DEV Community

Cover image for Check links with HTTP::Simple
Tib
Tib

Posted on

Check links with HTTP::Simple

This is the sequel of Check links programmatically (with Perl)

This time, I use HTTP::Simple
Dancing

Rewrite with HTTP::Simple

I restarted from my previous simple code that was using <> (read file on command line or get input from |, split it by carriage return).

It's a loop, that get a link and prints "✓" or "✗" depending the status of the link.

HTTP::Simple provides almost the same API than LWP::Simple with slightly different behaviour and some extends.

So except the use HTTP::Simple and the usage of a surrounding eval, this is the same code.

(if something is unclear in the following code, check previous blog post)

#!/usr/bin/env perl

use open ':std', ':encoding(UTF-8)';
use Term::ANSIColor;
use HTTP::Simple;

$| = 1;

while(<>) {
    chomp;
    my $link = $_;
    print "Checking [$link]...";
    eval { get($link) };
    if($@) {
            print color('red') . " \x{2717}\n" . color('reset');
    } else {
            print color('green') . " \x{2713}\n" . color('reset');
    }
}
Enter fullscreen mode Exit fullscreen mode

Exceptions and status

Interesting enough, with HTTP::Simple, some functions are throwing exceptions. Read carefully the doc since some are throwing exceptions for connections and HTTP errors (like get) when others only for connections errors (like getprint)

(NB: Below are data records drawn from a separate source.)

/-- A request that was put together from its fields is read back by the rows. -/
theorem decode_encodeRequest (op : BitVec 3) (rsv : BitVec 5) (cmd : Byte) {data : List Byte} (h : dataFits data) :
    decode (encodeRequest op rsv cmd data) = .ok (decodeRow op rsv cmd data) := by
  rw [encodeRequest, decode_request (by rw [hdrCount_packHeader, ofNat16_length_toNat h]), hdrOp_packHeader,
    hdrRsv_packHeader, hdrCmd_packHeader]

/-- The data of a request that is decoded can be counted by its header (R78). -/
theorem dataFits_of_length_eq_hdrCount {h : HeaderWord} {data : List Byte} (hl : data.length = (hdrCount h).toNat) :
    dataFits data := by
  have := (hdrCount h).isLt
  omega

/-- A request of the announced length is put together from its own fields. -/
theorem encodeRequest_fields {h : HeaderWord} {data : List Byte} (hl : data.length = (hdrCount h).toNat) :
    encodeRequest (hdrOp h) (hdrRsv h) (hdrCmd h) data = .request h data := by
  rw [encodeRequest, hl, BitVec.ofNat_toNat, BitVec.setWidth_eq, packHeader_fields]

theorem op_cases : ∀ op : BitVec 3,
    op = 0#3 ∨ op = 1#3 ∨ op = 2#3 ∨ op = 3#3 ∨ op = 4#3 ∨ op = 5#3 ∨ op = 6#3 ∨ op = 7#3 := by
  decide

theorem op_eq_four_of_ne {op : BitVec 3} (h0 : op ≠ 0#3) (h1 : op ≠ 1#3) (h2 : op ≠ 2#3) (h3 : op ≠ 3#3)
    (h5 : op ≠ 5#3) (h6 : op ≠ 6#3) (h7 : op ≠ 7#3) : op = 4#3 := by
  simpa [h0, h1, h2, h3, h5, h6, h7] using op_cases op

/-- The ops that are not reserved are 0 to 4 (R79). -/
theorem op_lt_five_of_ne {op : BitVec 3} (h5 : op ≠ 5#3) (h6 : op ≠ 6#3) (h7 : op ≠ 7#3) : op.toNat < 5 := by
  revert op
  decide

/-- The row that reads a request is a well-formed instruction with the request's own fields: one case for each row of
`decodeRow`. -/
theorem decodeRow_wellFormed_and_encode (op : BitVec 3) (rsv : BitVec 5) (cmd : Byte) {data : List Byte}
    (hfit : dataFits data) :
    (decodeRow op rsv cmd data).wellFormed = true ∧
      encode (decodeRow op rsv cmd data) = encodeRequest op rsv cmd data := by
  unfold decodeRow
  split_ifs with h5 h6 h7 hrsv h0 h1 h2 hdata h3
  case pos => simp [Instr.wellFormed, hfit, encode, h5]
  case pos => simp [Instr.wellFormed, hfit, encode, h6]
  case pos => simp [Instr.wellFormed, hfit, encode, h7]
  case pos => simp [Instr.wellFormed, hfit, encode, op_lt_five_of_ne h5 h6 h7, illegalReason, hrsv]
  all_goals obtain rfl := not_not.mp hrsv
  case pos => simp [Instr.wellFormed, hfit, encode, h0]
  case pos => simp [Instr.wellFormed, hfit, encode, h1]
  case pos => simp [Instr.wellFormed, hfit, encode, h2]
  case pos =>
    have h34 : op = 3#3 ∨ op = 4#3 := or_iff_not_imp_left.mpr (op_eq_four_of_ne h0 h1 h2 · h5 h6 h7)
    simp [Instr.wellFormed, hfit, encode, op_lt_five_of_ne h5 h6 h7, illegalReason, h34, hdata]
  case pos =>
    obtain rfl := not_not.mp hdata
    simp [Instr.wellFormed, encode, h3]
  case neg =>
    obtain rfl := not_not.mp hdata
    simp [Instr.wellFormed, encode, op_eq_four_of_ne h0 h1 h2 h3 h5 h6 h7]

/-! ## Byte 0 -/

theorem shapeOf_eq_none {b0 : Byte} (h : shapeOf b0 = none) : b0 ≠ 0x3F#8 ∧ b0 ≠ 0x41#8 := by
  constructor <;> rintro rfl <;> simp at h

/-- The row of byte 0 is a well-formed instruction, and is encoded as that byte. -/
theorem decodeShape_wellFormed_and_encode (b0 : Byte) :
    (decodeShape b0).wellFormed = true ∧ encode (decodeShape b0) = .byte0 b0 := by
  unfold decodeShape
  split
  case h_1 h => exact ⟨rfl, by rw [shapeOf_eq_some h]; rfl⟩
  case h_2 h => exact ⟨rfl, by rw [shapeOf_eq_some h]; rfl⟩
  case h_3 h => exact ⟨by simpa [Instr.wellFormed] using shapeOf_eq_none h, rfl⟩

/-! ## Both ways round -/

/-- Settles O1: a request is read by its row through `decode_encodeRequest`, whose side condition is the count of
well-formedness, and byte 0 by the shape it selects. -/
theorem decodeOfEncode : Obligations.DecodeOfEncode := by
  intro i hwf
  cases i with
  | encode cmd data | decode cmd data | validate cmd data =>
    rw [encode, decode_encodeRequest _ _ _ (by simpa [Instr.wellFormed] using hwf)]
    simp [decodeRow]
  | reservedOp5 rsv cmd data | reservedOp6 rsv cmd data | reservedOp7 rsv cmd data =>
    rw [encode, decode_encodeRequest _ _ _ (by simpa [Instr.wellFormed] using hwf)]
    simp [decodeRow]
  | start cmd | cancel cmd =>
    rw [encode, decode_encodeRequest _ _ _ (by simp)]
    simp [decodeRow]
  | illegalRequest op rsv cmd data =>
    obtain ⟨hop, hreason, hfit⟩ : op.toNat < 5 ∧ illegalReason op rsv data ∧ dataFits data := by
      simpa [Instr.wellFormed] using hwf
    have hne (k : BitVec 3) (hk : 5 ≤ k.toNat) : op ≠ k := by
      rintro rfl
      omega
    rw [encode, decode_encodeRequest op rsv cmd hfit, Machine.decodeRow_illegalRequest cmd (hne 5#3 (by decide))
      (hne 6#3 (by decide)) (hne 7#3 (by decide)) hreason]
  | keyStatusShape | broadcastShape => rfl
  | unrecognized b0 =>
    obtain ⟨hkey, hbroadcast⟩ : b0 ≠ 0x3F#8 ∧ b0 ≠ 0x41#8 := by simpa [Instr.wellFormed] using hwf
    simp [encode, decode, decodeShape, shapeOf_other b0 hkey hbroadcast]

/-- Settles O2: the row that reads a request keeps all its fields, and `packHeader_fields` gives its header back. -/
theorem encodeOfDecode : Obligations.EncodeOfDecode := by
  intro w i hd
  cases w with
  | request h data =>
    obtain ⟨hl, rfl⟩ := decode_request_ok hd
    rw [← encodeRequest_fields hl]
    exact decodeRow_wellFormed_and_encode _ _ _ (dataFits_of_length_eq_hdrCount hl)
  | byte0 b0 =>
    obtain rfl : decodeShape b0 = i := Except.ok.inj hd
    exact decodeShape_wellFormed_and_encode b0

/-! ## The opcode table -/

/-- Data of the announced length are empty when the header announces none. -/
theorem hdrCount_eq_zero_iff {h : HeaderWord} {data : List Byte} (hl : data.length = (hdrCount h).toNat) :
    hdrCount h = 0#16 ↔ data = [] := by
  rw [← List.length_eq_zero_iff, hl, ← BitVec.toNat_inj]
  rfl

/-- Settles O3: each mask keeps header fields (`and_row_mask`, `and_count_mask`, `and_op_mask`), and on the fields the
table's order and that of `decodeRow` choose the same row. -/
theorem requestsDecodeByFirstTableRow : Obligations.RequestsDecodeByFirstTableRow := by
  intro h data hl
  have hencode : h &&& 0x000000FF#32 = 0x00000000#32 ↔ _ := and_row_mask h 0#3
  have hdecode : h &&& 0x000000FF#32 = 0x00000001#32 ↔ _ := and_row_mask h 1#3
  have hvalidate : h &&& 0x000000FF#32 = 0x00000002#32 ↔ _ := and_row_mask h 2#3
  have hstart : h &&& 0xFFFF00FF#32 = 0x00000003#32 ↔ _ := and_count_mask h 3#3
  have hcancel : h &&& 0xFFFF00FF#32 = 0x00000004#32 ↔ _ := and_count_mask h 4#3
  have h5 : h &&& 0x00000007#32 = 0x00000005#32 ↔ _ := and_op_mask h 5#3
  have h6 : h &&& 0x00000007#32 = 0x00000006#32 ↔ _ := and_op_mask h 6#3
  have h7 : h &&& 0x00000007#32 = 0x00000007#32 ↔ _ := and_op_mask h 7#3
  simp only [decode_request hl, hencode, hdecode, hvalidate, hstart, hcancel, h5, h6, h7, hdrCount_eq_zero_iff hl]
  congr 1
  generalize hdrOp h = op
  generalize hdrRsv h = rsv
  by_cases hrsv : rsv = 0#5
  · by_cases hdata : data = []
    -- every op has its own row
    · obtain rfl | rfl | rfl | rfl | rfl | rfl | rfl | rfl := op_cases op <;> simp [decodeRow, hrsv, hdata]
    -- START and CANCEL with data fall through to the last row
    · obtain rfl | rfl | rfl | rfl | rfl | rfl | rfl | rfl := op_cases op <;> simp [decodeRow, hrsv, hdata]
  -- only the reserved ops' rows do not look at rsv
  · obtain rfl | rfl | rfl | rfl | rfl | rfl | rfl | rfl := op_cases op <;> simp [decodeRow, hrsv]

Actually with this get method I can't retrieve easily the status. I could have printed the exception, but it also gives the line number where the exception occured and it is not very pretty.

I can get the status from getprint or getstore. Since I don't need to print nor store anything, it's a bit overkill, but I can probably handle this 😃. So I tried to use getstore($link, "/dev/null") but it was not well accepted 😁

My trick is then to use getprint and trash output using select. Here is the idea:

my $TRASH;
open($TRASH, '>', '/dev/null');

# Later in code
select $TRASH;
print "Trashed\n";
select STDOUT;
Enter fullscreen mode Exit fullscreen mode

Final code

Below are all the final code snippets.

The links are stored in a file, one per line:

http://cpantesters.org
https://img.shields.io/badge/Language-Perl-blue
https://www.perltutorial.org/
http://stratopan.com
https://www.perl.org/
Enter fullscreen mode Exit fullscreen mode

Beside I have my checklinks.pl:

#!/usr/bin/env perl

use open ':std', ':encoding(UTF-8)';
use Term::ANSIColor;
use HTTP::Simple;

my $TRASH;
open($TRASH, '>', '/dev/null');

$| = 1;

while(<>) {
    chomp;
    my $link = $_;
    print "Checking [$link]...";

    select $TRASH;
    my $status = getprint($link);
    select STDOUT;
    if(! is_success($status)) {
            print color('red') . " \x{2717} --> $status\n" . color('reset');
    } else {
            print color('green') . " \x{2713}\n" . color('reset');
    }
}
Enter fullscreen mode Exit fullscreen mode

Then I execute my link checker through a pipe:

$ cat links.txt | perl checklinks.pl
Enter fullscreen mode Exit fullscreen mode

And I get my pretty links checker report:
Check

Top comments (1)

Collapse
 
grinnz profile image
Dan Book

I have always felt the exception handling was a bit inconsistent. But glad the inconsistency was actually useful for you since the getprint handling was what you needed. You could also maybe getstore to a File::Temp temporary file path so you don't have to affect the global selected output handle.

The reason getprint and getstore can return the HTTP status is because they don't need to return the content they retrieved. Trying to have get return anything more complicated strays a bit too far from "Simple". There's always the option to just use HTTP::Tiny yourself, the source of get and head are pretty small and should point you in the right direction.